There was little room to move in the SRO front area and Wynocki was constantly being asked to stand aside or simply shouldered away as the medics and ‘terps moved from patient to patient.
"Is there something I can help you with, Sergeant?" an LT asked him after a while. The LT was a full doctor and wore green scrubs with the bloody imprint of a man's hand staining the front.
"I was here to offer any assistance I could, sir," Wynocki smiled as his shoulders hit the plywood wall between two bunks. He was being crowded away by two privates helping an Afghan with a badly burnt leg into a wheelchair. The smell of scorched hair and bacon reached Wynocki's nostrils when the man was moved. He fought down his gorge.

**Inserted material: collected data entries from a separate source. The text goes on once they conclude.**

-- ==== Sys2Proof/Machine/Observe.lean ====
section
/-! DEFINITION. Runs and their observation (spec/60_exceptions.md R122), and a stream of bytes fed to PROCESS one by one
(spec/30_encoding.md R70, spec/20_memory.md R55). -/

namespace Sys2Proof.Machine

/-- `f` after an operation that answered a next state; a stop stays a stop. -/
def andThen (o : Outcome) (f : State → Outcome) : Outcome :=
  match o with
  | .next s => f s
  | .fault r => .fault r
  | .refused r => .refused r

/-- `n` steps. -/
def runSteps : Nat → State → Outcome
  | 0, s => .next s
  | n + 1, s => andThen (step s) (runSteps n)

/-- The run of the operation words `ws`, issued from the reset state of an instance constructed with `c` (R122). -/
def runWords (c : Config) (ws : List Word) : Outcome :=
  runSteps ws.length { State.powerOn c with pending := ws }

/-- The observation of a run: its results, one per word (R122). -/
def observation (c : Config) (ws : List Word) : Option (List Result) :=
  match runWords c ws with
  | .next s => some s.results
  | .fault _ => none
  | .refused _ => none

/-- One PROCESS per byte, in line order: what FEED expands to (R70). -/
def feed : List Byte → State → Outcome
  | [], s => .next s
  | b :: bs, s => andThen (exec (.process b) s) (feed bs)

end Sys2Proof.Machine
end

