-- ==== Sys2Proof/Laws/PerInstr.lean ====
section
/-! SUPPORT. Per-instruction laws of the encoding (spec/30_encoding.md R63). -/

namespace Sys2Proof.Laws

/-- The word that spells an operation selects that operation's row. -/
def SelectsOwnRow.Statement (i : Instr) : Prop := (opcodeRow i).selects (encode i) = true

theorem SelectsOwnRow.init (cap : Half) : SelectsOwnRow.Statement (.init cap) := by
  have hm : 0xFFFF0000FFFFFFFF#64 = packWord 0xFF#8 0xFF#8 0#16 0xFF#8 0xFF#8 0xFFFF#16 := by decide
  simp only [SelectsOwnRow.Statement, OpcodeRow.selects, opcodeRow, encode, hm, packWord_and]
  simp [packWord]

theorem SelectsOwnRow.process (b : Byte) : SelectsOwnRow.Statement (.process b) := by
  have hm : 0xFFFFFFFFFFFFFF00#64 = packWord 0xFF#8 0xFF#8 0xFFFF#16 0xFF#8 0xFF#8 (0xFF#8 ++ 0x00#8) := by decide
  have hb : (0#8 ++ b) &&& (0xFF#8 ++ 0x00#8) = 0#16 :=
    (@BitVec.and_append 8 8 0#8 0xFF#8 b 0x00#8).trans (by simp)
  simp only [SelectsOwnRow.Statement, OpcodeRow.selects, opcodeRow, encode, hm, packWord_and, hb]
  simp [packWord]

theorem SelectsOwnRow.parse : SelectsOwnRow.Statement .parse := by
  unfold SelectsOwnRow.Statement; decide

theorem SelectsOwnRow.parseShort : SelectsOwnRow.Statement .parseShort := by
  unfold SelectsOwnRow.Statement; decide

theorem SelectsOwnRow.encode (cmd : Byte) (data cap : Half) : SelectsOwnRow.Statement (.encode cmd data cap) := by
  have hm : 0xFFFF0000FF000000#64 = packWord 0xFF#8 0xFF#8 0#16 0xFF#8 0#8 0#16 := by decide
  simp only [SelectsOwnRow.Statement, OpcodeRow.selects, opcodeRow, Sys2Proof.encode, hm, packWord_and]
  simp [packWord]

end Sys2Proof.Laws
end

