/-- A row selects the word of an operation exactly when it is that operation's row. -/
theorem selects_encode_iff {r : OpcodeRow} (hr : r ∈ opcodeTable) (i : Instr) :
    r.selects (encode i) = true ↔ r = opcodeRow i := by
  obtain ⟨j, rfl⟩ := (mem_opcodeTable_iff r).1 hr
  rw [opcodeRow_selects_iff]
  constructor
  · rintro ⟨k, hrow, hword⟩
    rw [← hrow, encode_injective hword]
  · intro hrow
    exact ⟨i, hrow.symm, rfl⟩

theorem opcodeTable_nodup : opcodeTable.Nodup := by decide

theorem opcodeTable_filter_selects_encode (i : Instr) :
    opcodeTable.filter (·.selects (encode i)) = [opcodeRow i] := by
  have hmem : opcodeRow i ∈ opcodeTable := (mem_opcodeTable_iff _).2 ⟨i, rfl⟩
  calc opcodeTable.filter (·.selects (encode i))
      = opcodeTable.filter (· == opcodeRow i) := by
        refine List.filter_congr fun r hr => ?_
        rw [Bool.eq_iff_iff, selects_encode_iff hr i, beq_iff_eq]
    _ = [opcodeRow i] := by
        rw [List.filter_beq, List.count_eq_one_of_mem opcodeTable_nodup hmem, List.replicate_one]

/-! ## The statements -/

/-- Settles O1. -/
theorem decodeOfEncodeIsTheOperation : Obligations.DecodeOfEncodeIsTheOperation := by
  intro i
  exact decode_encode i

/-- Settles O2. -/
theorem legalWordIsTheEncodingOfItsOperation : Obligations.LegalWordIsTheEncodingOfItsOperation := by
  intro w i h
  exact (eq_encode_of_decode_ok h).symm

/-- Settles O3: a legal word is the word of its operation, whose row alone selects it, and an illegal word is the word of
no operation, while every selected word is (`exists_row_selects_iff`). -/
theorem exactlyTheLegalWordsSelectOneRow : Obligations.ExactlyTheLegalWordsSelectOneRow := by
  intro w
  split
  next i hd =>
    rw [eq_encode_of_decode_ok hd]
    exact opcodeTable_filter_selects_encode i
  next e hd =>
    refine List.filter_eq_nil_iff.2 fun r hr hsel => ?_
    obtain ⟨i, hw⟩ := (exists_row_selects_iff w).1 ⟨r, hr, hsel⟩
    exact (decode_error_iff_ne_encode w).1 ⟨e, hd⟩ i hw

/-- Settles O6: five of the words are those of `encode`, and three closed words are refused. -/
theorem sampleWordsDecode : Obligations.SampleWordsDecode :=
  ⟨decode_encode (.init 32), decode_encode (.process 0x42), decode_encode .parse, decode_encode .parseShort,
    decode_encode (.encode 0xE1 0x1234 16), by decide, by decide, by decide⟩

end Sys2Proof

namespace Sys2Proof.Machine

theorem assemble_of_wf {l : AsmLine} (h : l.wf = true) : assemble l = some ((expandLine l).map encode) := if_pos h

theorem assemble_of_not_wf {l : AsmLine} (h : l.wf = false) : assemble l = none := if_neg (by simp [h])

/-- Settles O55: the words of a line are those of `encode`, which the decoder inverts. -/
theorem assembledWordsDecodeToTheirOperations : Obligations.AssembledWordsDecodeToTheirOperations := by
  intro l
  refine ⟨assemble_of_not_wf, fun h => ⟨_, assemble_of_wf h, ?_⟩⟩
  rw [List.map_map]
  exact List.map_congr_left fun i _ => decode_encode i

end Sys2Proof.Machine
end

section
/-! The invariant of the decoder under every row of the transition table, every operation and every step, and the
statements about good states and recorded faults (spec/10_state.md R36, R37, spec/60_exceptions.md R107). -/

namespace Sys2Proof.Machine

/-! ## The low byte of a 16-bit value (R14) -/

theorem loByte_toNat (v : Half) : (loByte v).toNat = v.toNat % 256 := by
  simp [loByte, BitVec.extractLsb'_toNat]

theorem hiByte_toNat (v : Half) : (hiByte v).toNat = v.toNat / 256 := by
  have hv := v.isLt
  simp only [hiByte, BitVec.extractLsb'_toNat, Nat.shiftRight_eq_div_pow]
  omega

@[simp] theorem hiByte_bePair (hi lo : Byte) : hiByte (bePair hi lo) = hi := by
  apply BitVec.eq_of_toNat_eq
  have hlo := lo.isLt
  rw [hiByte_toNat, bePair_toNat]
  omega

@[simp] theorem loByte_bePair (hi lo : Byte) : loByte (bePair hi lo) = lo := by
  apply BitVec.eq_of_toNat_eq
  have hlo := lo.isLt
  rw [loByte_toNat, bePair_toNat]
  omega

@[simp] theorem bePair_hiByte_loByte (v : Half) : bePair (hiByte v) (loByte v) = v := by
  apply BitVec.eq_of_toNat_eq
  rw [bePair_toNat, hiByte_toNat, loByte_toNat]
  omega

theorem loByte_highPart (b : Byte) : loByte (highPart b) = 0 := by
  rw [highPart_eq_bePair, loByte_bePair]

/-! ## What the invariant does not read -/

/-- The invariant says nothing of the recorded fault and of the host's side. -/
theorem Inv.of_host {s : State} (h : Inv s) (f : Option FaultRecord) (p : List Word) (n : Nat) (rs : List Result) :
    Inv { s with fault := f, pending := p, index := n, results := rs } :=
  ⟨h.configWf, h.stateAllowed, h.unbound, h.capFits, h.lenFits, h.payloadOpen, h.payloadFull, h.lenLowZero,
    h.chkLowZero, h.received, h.validFrame, h.bufWf, h.bufInside⟩

theorem Inv.respond {s : State} (h : Inv s) (r : Result) : Inv (respond r s) := h.of_host _ _ _ _

theorem Inv.raiseFault {s : State} (h : Inv s) (c : Cause) (w : Word) : Inv (raiseFault c w s) := h.of_host _ _ _ _

/-- Closing the read window keeps the invariant. -/
theorem Inv.withoutFrame {s : State} (h : Inv s) : Inv { s with frameValid := false } :=
  { h with
    unbound := fun hb => ⟨(h.unbound hb).1, rfl⟩
    validFrame := fun hv => Bool.noConfusion hv }

/-! ## INIT and reset (R37, R73) -/

theorem inv_powerOn {c : Config} (hc : c.wf = true) : Inv (State.powerOn c) where
  configWf := hc
  stateAllowed := rfl
  unbound := fun _ => ⟨rfl, rfl⟩
  capFits := Nat.zero_le _
  lenFits := nofun
  payloadOpen := nofun
  payloadFull := nofun
  lenLowZero := nofun
  chkLowZero := nofun
  received := nofun
  validFrame := nofun
  bufWf := rfl
  bufInside := fun _ _ => rfl

theorem Inv.bindCapacity {s : State} (h : Inv s) {cap : Half} (hcap : cap.toNat ≤ s.config.bufSize) :
    Inv (bindCapacity cap s) where
  configWf := h.configWf
  stateAllowed := rfl
  unbound := nofun
  capFits := hcap
  lenFits := nofun
  payloadOpen := nofun
  payloadFull := nofun
  lenLowZero := nofun
  chkLowZero := nofun
  received := nofun
  validFrame := nofun
  bufWf := h.bufWf
  bufInside := h.bufInside

/-! ## The rows of the transition table, for a decoder that has been bound and whose read window is closed -/

/-- A bound decoder in a good state whose read window is closed: where PROCESS consumes its byte. -/
structure GoodBound (s : State) : Prop where
  inv : Inv s
  bound : s.bound = true
  noFrame : s.frameValid = false

/-- A row that moves to a position before the payload keeps the invariant if it does not write the FrameBuffer. -/
theorem GoodBound.toHeader {s t : State} (h : GoodBound s) (hframe : ByteFrame s t) (hbuf : t.buf = s.buf)
    (hallowed : t.state.allowed s.config.lenMode = true) (hrec : t.state.receiving = false)
    (hlow : t.state = .awaitLenLo → loByte t.len = 0) : Inv t where
  configWf := by rw [hframe.config]; exact h.inv.configWf
  stateAllowed := by rw [hframe.config]; exact hallowed
  unbound := fun hb => by simp [hframe.bound, h.bound] at hb
  capFits := by rw [hframe.config, hframe.cap]; exact h.inv.capFits
  lenFits := fun hr => by simp [hrec] at hr
  payloadOpen := fun hs => by simp [hs, ParseState.receiving] at hrec
  payloadFull := by rintro (hs | hs) <;> simp [hs, ParseState.receiving] at hrec
  lenLowZero := hlow
  chkLowZero := fun hs => by simp [hs, ParseState.receiving] at hrec
  received := fun hr => by simp [hrec] at hr
  validFrame := fun hv => by simp [hframe.frameValid, h.noFrame] at hv
  bufWf := by rw [hbuf]; exact h.inv.bufWf
  bufInside := by rw [hframe.config, hbuf]; exact h.inv.bufInside

/-- A row that accepts a length within the capacity opens the payload (R79, R81). -/
theorem GoodBound.toPayload {s t : State} (h : GoodBound s) (hframe : ByteFrame s t) (hbuf : t.buf = s.buf)
    (hs : t.state = .rxPayload) (hlen : t.len ≤ s.cap) (hidx : t.idx = 0) : Inv t where
  configWf := by rw [hframe.config]; exact h.inv.configWf
  stateAllowed := by rw [hs]; rfl
  unbound := fun hb => by simp [hframe.bound, h.bound] at hb
  capFits := by rw [hframe.config, hframe.cap]; exact h.inv.capFits
  lenFits := fun _ => by rw [hframe.cap, hidx]; exact ⟨hlen, by simp [BitVec.le_def]⟩
  payloadOpen := fun _ => by
    rw [hidx]
    by_cases hz : t.len = 0
    · exact .inr ⟨rfl, hz⟩
    · exact .inl (by bv_omega)
  payloadFull := by rintro (hs' | hs') <;> simp [hs] at hs'
  lenLowZero := fun hs' => by simp [hs] at hs'
  chkLowZero := fun hs' => by simp [hs] at hs'
  received := fun _ a ha => by simp [hidx] at ha
  validFrame := fun hv => by simp [hframe.frameValid, h.noFrame] at hv
  bufWf := by rw [hbuf]; exact h.inv.bufWf
  bufInside := by rw [hframe.config, hbuf]; exact h.inv.bufInside

/-- The positions AWAIT_H2 moves to, the length position only in its own mode (R20, R76). -/
theorem stepH2_state_cases (b : Byte) (s : State) :
    (stepH2 b s).state = .awaitH1 ∨ (stepH2 b s).state = .awaitH2 ∨
    ((stepH2 b s).state = .awaitLen ∧ s.config.lenMode = .len1) ∨
    ((stepH2 b s).state = .awaitLenHi ∧ s.config.lenMode = .len2) := by
  rw [stepH2_state]
  simp only [nextPosition, positionAfterH1]
  split
  · cases s.config.lenMode <;> simp
  · cases s.config.hdrResync
    · simp
    · by_cases hb : b = magic1 <;> simp [hb]

theorem stepH1_state_cases (b : Byte) (s : State) : (stepH1 b s).state = .awaitH2 ∨ (stepH1 b s).state = .awaitH1 :=
  ite_eq_or_eq _ _ _

theorem GoodBound.stepH1 {s : State} (h : GoodBound s) (b : Byte) : Inv (stepH1 b s) := by
  have hframe := stepH1_frame b s
  rcases stepH1_state_cases b s with hs | hs
  · exact h.toHeader hframe rfl (by rw [hs]; rfl) (by rw [hs]; rfl) (by simp [hs])
  · exact h.toHeader hframe rfl (by rw [hs]; rfl) (by rw [hs]; rfl) (by simp [hs])

theorem GoodBound.stepH2 {s : State} (h : GoodBound s) (b : Byte) : Inv (stepH2 b s) := by
  have hframe := stepH2_frame b s
  have hbuf := stepH2_buf b s
  rcases stepH2_state_cases b s with hs | hs | ⟨hs, hm⟩ | ⟨hs, hm⟩
  · exact h.toHeader hframe hbuf (by rw [hs]; rfl) (by rw [hs]; rfl) (by simp [hs])
  · exact h.toHeader hframe hbuf (by rw [hs]; rfl) (by rw [hs]; rfl) (by simp [hs])
  · exact h.toHeader hframe hbuf (by rw [hs, hm]; rfl) (by rw [hs]; rfl) (by simp [hs])
  · exact h.toHeader hframe hbuf (by rw [hs, hm]; rfl) (by rw [hs]; rfl) (by simp [hs])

"Right now you could assist me by getting the fuck out of my hospital," the LT said without expression.
"Yes, sir," Wynocki said, face reddening. He stumbled over a soldier lying on the floor on his way out. The man growled at him and Wynocki choked off his own stuttered apologies when he remembered that they would only be responded to with contempt. He was out of the artificial light and into the cool dark with eyes hot with humiliation.
Returning home, he found the door to his container standing open. He recalled shutting it before heading to the med shed.
The lights were on inside and someone was moving cases from a stack at the rear of the container. The uniform was the forest cammo worn by the ANA.
"Do you have permission to be here?" Wynocki asked. After his embarrassment in the med shed he welcomed an opportunity to pull rank on someone, anyone. Even one of the locals would do. This was the Army, mister.
The young Afghan the others called Harry Potter whirled to face him. The same boy he saved from a beating two days ago. What was his name? His real name? In the boy's arms was an open case of canister-type frag grenades. The boy was not surprised. He was not afraid. His face was a mask of undisguised fury.